[Dataset excerpts]
-- ==== Sys2Proof/Machine/Ops.lean ====
section
/-! DEFINITION. The named operations over State that the commands share: field updates, causes and the notice unit,
placing parts, handing to the capture unit, retirement and release, the resolution of heads, the allocation event, the
fence and the downstream link-down. -/

namespace Sys2Proof.Machine

/-! ### Field updates -/

/-- Change upstream port x. -/
def State.onUp (s : State) (x : UPort) (f : Upstream → Upstream) : State := { s with up := s.up.modify x f }

/-- Change downstream port n. -/
def State.onDown (s : State) (n : DPort) (f : Downstream → Downstream) : State := { s with down := s.down.modify n f }

/-- Change the counters of upstream port x. -/
def State.countUp (s : State) (x : UPort) (f : UpCounters → UpCounters) : State :=
  s.onUp x fun u => { u with counters := f u.counters }

/-- Change the counters of downstream port n. -/
def State.countDown (s : State) (n : DPort) (f : DownCounters → DownCounters) : State :=
  s.onDown n fun d => { d with counters := f d.counters }

/-- Change entry t of the table. -/
def State.onEntry (s : State) (t : Fin 128) (f : OttEntry → OttEntry) : State :=
  { s with ott := s.ott.set t.val (f (s.entry t)) }

/-- Change window i. -/
def State.onWindow (s : State) (i : Fin 16) (f : WindowEntry → WindowEntry) : State :=
  { s with windows := s.windows.set i.val (f (s.window i)) }

/-- Change the capture unit. -/
def State.onCapture (s : State) (f : Capture → Capture) : State := { s with capture := f s.capture }

/-- Change the notice unit. -/
def State.onNotice (s : State) (f : NoticeUnit → NoticeUnit) : State := { s with notice := f s.notice }

/-- Hand something to a physical layer (R2, R131; log 13). -/
def State.emit (s : State) (o : Output) : State := { s with outputs := o :: s.outputs }

/-! ### Causes and the notice unit -/

/-- The examination of ACTIVE at an event of the notice unit: IDLE moves to QUEUED, repeat mark clear, when ACTIVE is
nonempty (R169). -/
def NoticeUnit.examine (u : NoticeUnit) : NoticeUnit :=
  if u.state = .idle ∧ u.active ≠ 0 then { u with state := .queued, repeatMark := false } else u

/-- Raise a cause (R166). -/
def State.raise (s : State) (c : Cause) : State :=
  s.onNotice fun u => NoticeUnit.examine { u with cause := u.cause ||| c.set }

/-! ### Return queues -/

/-- Place a part in the return queue of Ux; at a full queue it is discarded as a protocol error (R58, R85, R127). -/
def State.placePart (s : State) (x : UPort) (p : Part) : State :=
  if Config.returnCapacity ≤ (s.up.get x).returnQueue.length then
    (s.countUp x fun c => { c with protocol := satInc c.protocol }).raise .protocol
  else s.onUp x fun u => { u with returnQueue := u.returnQueue ++ [p] }

/-- Place the parts of one local answer one after another (R58). -/
def State.placeParts (s : State) (x : UPort) (ps : List Part) : State := ps.foldl (fun s p => s.placePart x p) s

/-- A local answer of one part without data; a PW receives none (R58). -/
def State.answer (s : State) (x : UPort) (r : Request) (status : Status) : State :=
  match r.kind with
  | .pw => s
  | .rd => s.placePart x (Part.final r.tag status)
  | .wr => s.placePart x (Part.final r.tag status)

/-! ### The capture unit (chapter 8) -/

/-- The window code of a decode (R48), with the capture mode a window gives. -/
inductive WindowCode where
  | window (i : Fin 16) (mode : CapMode)
  | mgmt
  | noHit
  | undecoded
  deriving DecidableEq, Repr

/-- The code as records and match units hold it (section 11.2). -/
def WindowCode.code : WindowCode → BitVec 5
  | .window i _ => BitVec.ofNat 5 i.val
  | .mgmt => 16
  | .noHit => 17
  | .undecoded => 18

/-- The capture mode that applies (R148). -/
def Capture.modeFor (c : Capture) : WindowCode → CapMode
  | .window _ mode => mode
  | .mgmt => c.capMgmt
  | .noHit => c.capDefault
  | .undecoded => c.capDefault

/-- What the forwarding of a head adds to its handing: XADDR, the egress port and, for a RD or WR, the index (R48). -/
structure ForwardInfo where
  xaddr  : Addr
  egress : DPort
  ott    : Option (Fin 128)
  deriving DecidableEq, Repr

/-- A request handing (R149). -/
structure Handing where
  port        : UPort
  request     : Request
  code        : WindowCode
  disposition : Disposition
  forward     : Option ForwardInfo
  deriving DecidableEq, Repr

/-- A match unit matches a handing when all four tests hold (R147). -/
def MatchUnit.matched (m : MatchUnit) (h : Handing) : Bool :=
  (m.kindSet == 0 || m.kindSet.getLsbD h.request.kind.code)
    && (m.portSet == 0 || m.portSet.getLsbD h.port.code)
    && (h.code.code &&& m.windowCare) == (m.windowValue &&& m.windowCare)
    && (h.request.addr &&& m.addrCare) == (m.addrValue &&& m.addrCare)

/-- The COMBINE function (R148). -/
def Capture.combined (c : Capture) (h : Handing) : Bool :=
  match c.combine with
  | .aOnly => c.unitA.matched h
  | .either => c.unitA.matched h || c.unitB.matched h
  | .both => c.unitA.matched h && c.unitB.matched h
  | .aNotB => c.unitA.matched h && !c.unitB.matched h

/-- Candidacy of a request handing (R148). -/
def Capture.candidate (c : Capture) (h : Handing) : Bool :=
  match c.modeFor h.code with
  | .all => true
  | .filtered => c.combined h
  | .off => false

/-- The dispositions that fire ANY_ERROR (R152). -/
def Disposition.isError : Disposition → Bool
  | .unmapped => true
  | .denied => true
  | .unavailable => true
  | .malformed => true
  | .rejected => true
  | .dropped => true
  | .forwarded => false
  | .zeroFilled => false
  | .mgmtDone => false

/-- Whether TRIGGER fires on a request handing (R152). -/
def Capture.firesOnRequest (c : Capture) (h : Handing) : Bool :=
  match c.trigger with
  | .none => false
  | .matchA => c.unitA.matched h
  | .matchB => c.unitB.matched h
  | .anyError => h.disposition.isError

/-- Whether TRIGGER fires on a completion handing (R152). -/
def Capture.firesOnCompletion (c : Capture) (status : Status) : Bool := c.trigger == .anyError && status != .ok

/-- The body of a REQUEST record (R155). -/
def Handing.body (h : Handing) : RecordBody :=
  .request h.port h.request.tag h.request.kind h.request.addr h.request.len h.code.code h.disposition
    (h.forward.map ForwardInfo.xaddr) (h.forward.map ForwardInfo.egress) (h.forward.bind ForwardInfo.ott)

/-- Whether an offered record is appended: there is room, or MODE is RING (R157 to R159). -/
def Capture.accepts (c : Capture) : Bool := c.buffer.length < Config.captureCapacity || c.mode == .ring

/-- The record an append makes of a body (R157). -/
def Capture.record (c : Capture) (time : Word) (flag : Bool) (b : RecordBody) : Record where
  rseq := c.nextRseq
  trigger := flag
  time := time
  body := b

/-- Offer a record to the buffer: append, append over the oldest in RING mode, or drop in STOP mode (R157 to R159). -/
def State.offer (s : State) (flag : Bool) (b : RecordBody) : State :=
  let c := s.capture
  let r := c.record s.time flag b
  if c.buffer.length < Config.captureCapacity then
    let s := s.onCapture fun c => { c with buffer := c.buffer ++ [r], nextRseq := c.nextRseq + 1 }
    if c.buffer.length + 1 = c.threshold then s.raise .captureThreshold else s
  else
    match c.mode with
    | .ring =>
      (s.onCapture fun c =>
        { c with
          buffer := c.buffer.tail ++ [r]
          nextRseq := c.nextRseq + 1
          overwritten := satInc c.overwritten }).raise .captureOverflow
    | .stop => (s.onCapture fun c => { c with dropped := satInc c.dropped }).raise .captureOverflow

/-- Capture freezes when POST_REMAIN is 0 (R153, R154). -/
def State.freezeAtZero (s : State) : State :=
  if s.capture.postRemain = 0 then (s.onCapture fun c => { c with state := .frozen }).raise .captureFrozen else s

/-- The trigger fires in ARMED (R153). -/
def State.triggerCapture (s : State) (candidate : Bool) (b : RecordBody) : State :=
  let s := (s.onCapture fun c => { c with state := .triggered, postRemain := c.postCount }).raise .captureTriggered
  let s := if candidate then s.offer true b else s
  s.freezeAtZero

/-- A candidate handed in TRIGGERED: each record appended lowers POST_REMAIN (R154). -/
def State.recordTriggered (s : State) (b : RecordBody) : State :=
  if s.capture.accepts then
    ((s.offer false b).onCapture fun c => { c with postRemain := c.postRemain - 1 }).freezeAtZero
  else s.offer false b

/-- A handing, of a candidate or not, that fires the trigger or not, in each capture state (R151). -/
def State.hand (s : State) (candidate fires : Bool) (b : RecordBody) : State :=
  match s.capture.state with
  | .off => s
  | .frozen => s
  | .armed => if fires then s.triggerCapture candidate b else if candidate then s.offer false b else s
  | .triggered => if candidate then s.recordTriggered b else s

/-- A request handing (R149). -/
def State.handRequest (s : State) (h : Handing) : State :=
  s.hand (s.capture.candidate h) (s.capture.firesOnRequest h) h.body

/-- A completion handing of entry t; it exists for candidates alone (R86, R149, R156). -/
def State.handCompletion (s : State) (t : Fin 128) (status : Status) : State :=
  let e := s.entry t
  s.hand true (s.capture.firesOnCompletion status)
    (.completion e.src e.srcTag t status e.received (s.time - e.dispatchTime))

/-! ### The life of an entry (chapters 4 and 5) -/

/-- The entry of index t becomes FREE (R87). -/
def State.release (s : State) (t : Fin 128) : State :=
  s.onEntry t fun e => { e with state := .free, deadline := none, cap := false }

/-- The entry of index t becomes ORPHAN: it has no deadline, and CAP is clear (R69, R86, R90). -/
def State.orphan (s : State) (t : Fin 128) : State :=
  s.onEntry t fun e => { e with state := .orphan, deadline := none, cap := false }

/-- Hand the completion of entry t if CAP is set, and clear CAP (R86). -/
def State.complete (s : State) (t : Fin 128) (status : Status) : State :=
  if (s.entry t).cap then (s.handCompletion t status).onEntry t fun e => { e with cap := false } else s

/-- Retirement with a final part without data in the requester's return queue (R80, R84, R86, R88, R89, R99 to R101). -/
def State.retire (s : State) (t : Fin 128) (status : Status) : State :=
  (s.placePart (s.entry t).src (Part.final (s.entry t).srcTag status)).complete t status

/-- The items of an egress queue without the item of entry t; the others keep their order (R114). -/
def removeItem (t : Fin 128) (q : List EgressItem) : List EgressItem :=
  q.filter fun i => match i with
    | .entry t' _ => t' != t
    | .posted _ _ _ => true

/-- Remove the item of entry t from the egress queue of its EGRESS (R114). -/
def State.dropItem (s : State) (t : Fin 128) : State :=
  s.onDown (s.entry t).egress fun d => { d with egress := removeItem t d.egress }

/-! ### Resolution of heads (R48) -/

/-- The counters a disposition counts, and PW_DISCARDED for a PW (R64). -/
def UpCounters.countHead (c : UpCounters) (d : Disposition) (kind : ReqKind) : UpCounters :=
  let discarded := if kind = .pw then satInc c.pwDiscarded else c.pwDiscarded
  match d with
  | .forwarded => { c with forwarded := satInc c.forwarded }
  | .zeroFilled => { c with zeroFilled := satInc c.zeroFilled }
  | .mgmtDone => { c with mgmtDone := satInc c.mgmtDone }
  | .unmapped => { c with unmapped := satInc c.unmapped, pwDiscarded := discarded }
  | .denied => { c with denied := satInc c.denied, pwDiscarded := discarded }
  | .unavailable => { c with unavailable := satInc c.unavailable, pwDiscarded := discarded }
  | .malformed => { c with malformed := satInc c.malformed, pwDiscarded := discarded }
  | .rejected => { c with protocol := satInc c.protocol }
  | .dropped => c

/-- The cause a disposition raises at dispatch (R65). -/
def Disposition.cause : Disposition → Option Cause
  | .unmapped => some .unmapped
  | .denied => some .denied
  | .malformed => some .malformed
  | .rejected => some .protocol
  | .unavailable => none
  | .forwarded => none
  | .zeroFilled => none
  | .mgmtDone => none
  | .dropped => none

/-- Raise a cause where there is one. -/
def State.raiseOpt (s : State) : Option Cause → State
  | some c => s.raise c
  | none => s

/-- The head of Ux leaves the queue and returns its credit (R15, R48). -/
def State.popHead (s : State) (x : UPort) : State :=
  s.onUp x fun u =>
    { u with ingress := u.ingress.tail, waiting := none, pendingCredits := satInc u.pendingCredits }

/-- Resolve the head of Ux: it leaves the queue with its credit, is counted, raises `cause`, and is handed to the capture
unit (R48). -/
def State.resolveHead (s : State) (x : UPort) (r : Request) (code : WindowCode) (d : Disposition) (cause : Option Cause)
    (forward : Option ForwardInfo) : State :=
  let h : Handing :=
    { port := x
      request := r
      code := code
      disposition := d
      forward := forward }
  ((((s.popHead x).countUp x fun c => c.countHead d r.kind)).raiseOpt cause).handRequest h

/-- Answer the head of Ux with an error and resolve it so (R50 to R55, R62). -/
def State.refuseHead (s : State) (x : UPort) (r : Request) (code : WindowCode) (d : Disposition) (status : Status) : State :=
  (s.answer x r status).resolveHead x r code d d.cause none

/-- Resolve UNAVAILABLE the head of Ux if it waits for Dn (R62). -/
def State.failWaiting (s : State) (x : UPort) (n : DPort) : State :=
  match s.waitingHead x with
  | some (r, d) => if d.egress = n then s.refuseHead x r (.window d.window d.capture) .unavailable .unavailable else s
  | none => s

/-- The port whose head is handed first where no rule orders the two handings: a free value (logs 9, 10, 21). -/
def freeFirst (choice : Nat) : UPort := if Config.u1HandedFirst choice then .u1 else .u0

/-- Resolve UNAVAILABLE the heads that wait for Dn (R62). The order of the two handings is free where both wait (log 9). -/
def State.failWaitingHeads (s : State) (n : DPort) : State :=
  if s.waitsFor .u0 n && s.waitsFor .u1 n then
    let first := freeFirst s.choices
    (({ s with choices := s.choices + 1 } : State).failWaiting first n).failWaiting first.other n
  else (s.failWaiting .u0 n).failWaiting .u1 n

### Task objective
Extract exactly the lines between the line containing "wait (log 9). -/" and the end of the data, including both.

### Completed exercise
/-- Resolve UNAVAILABLE the heads that wait for Dn (R62). The order of the two handings is free where both wait (log 9). -/
def State.failWaitingHeads (s : State) (n : DPort) : State :=
  if s.waitsFor .u0 n && s.waitsFor .u1 n then
    let first := freeFirst s.choices
    (({ s with choices := s.choices + 1 } : State).failWaiting first n).failWaiting first.other n
  else (s.failWaiting .u0 n).failWaiting .u1 n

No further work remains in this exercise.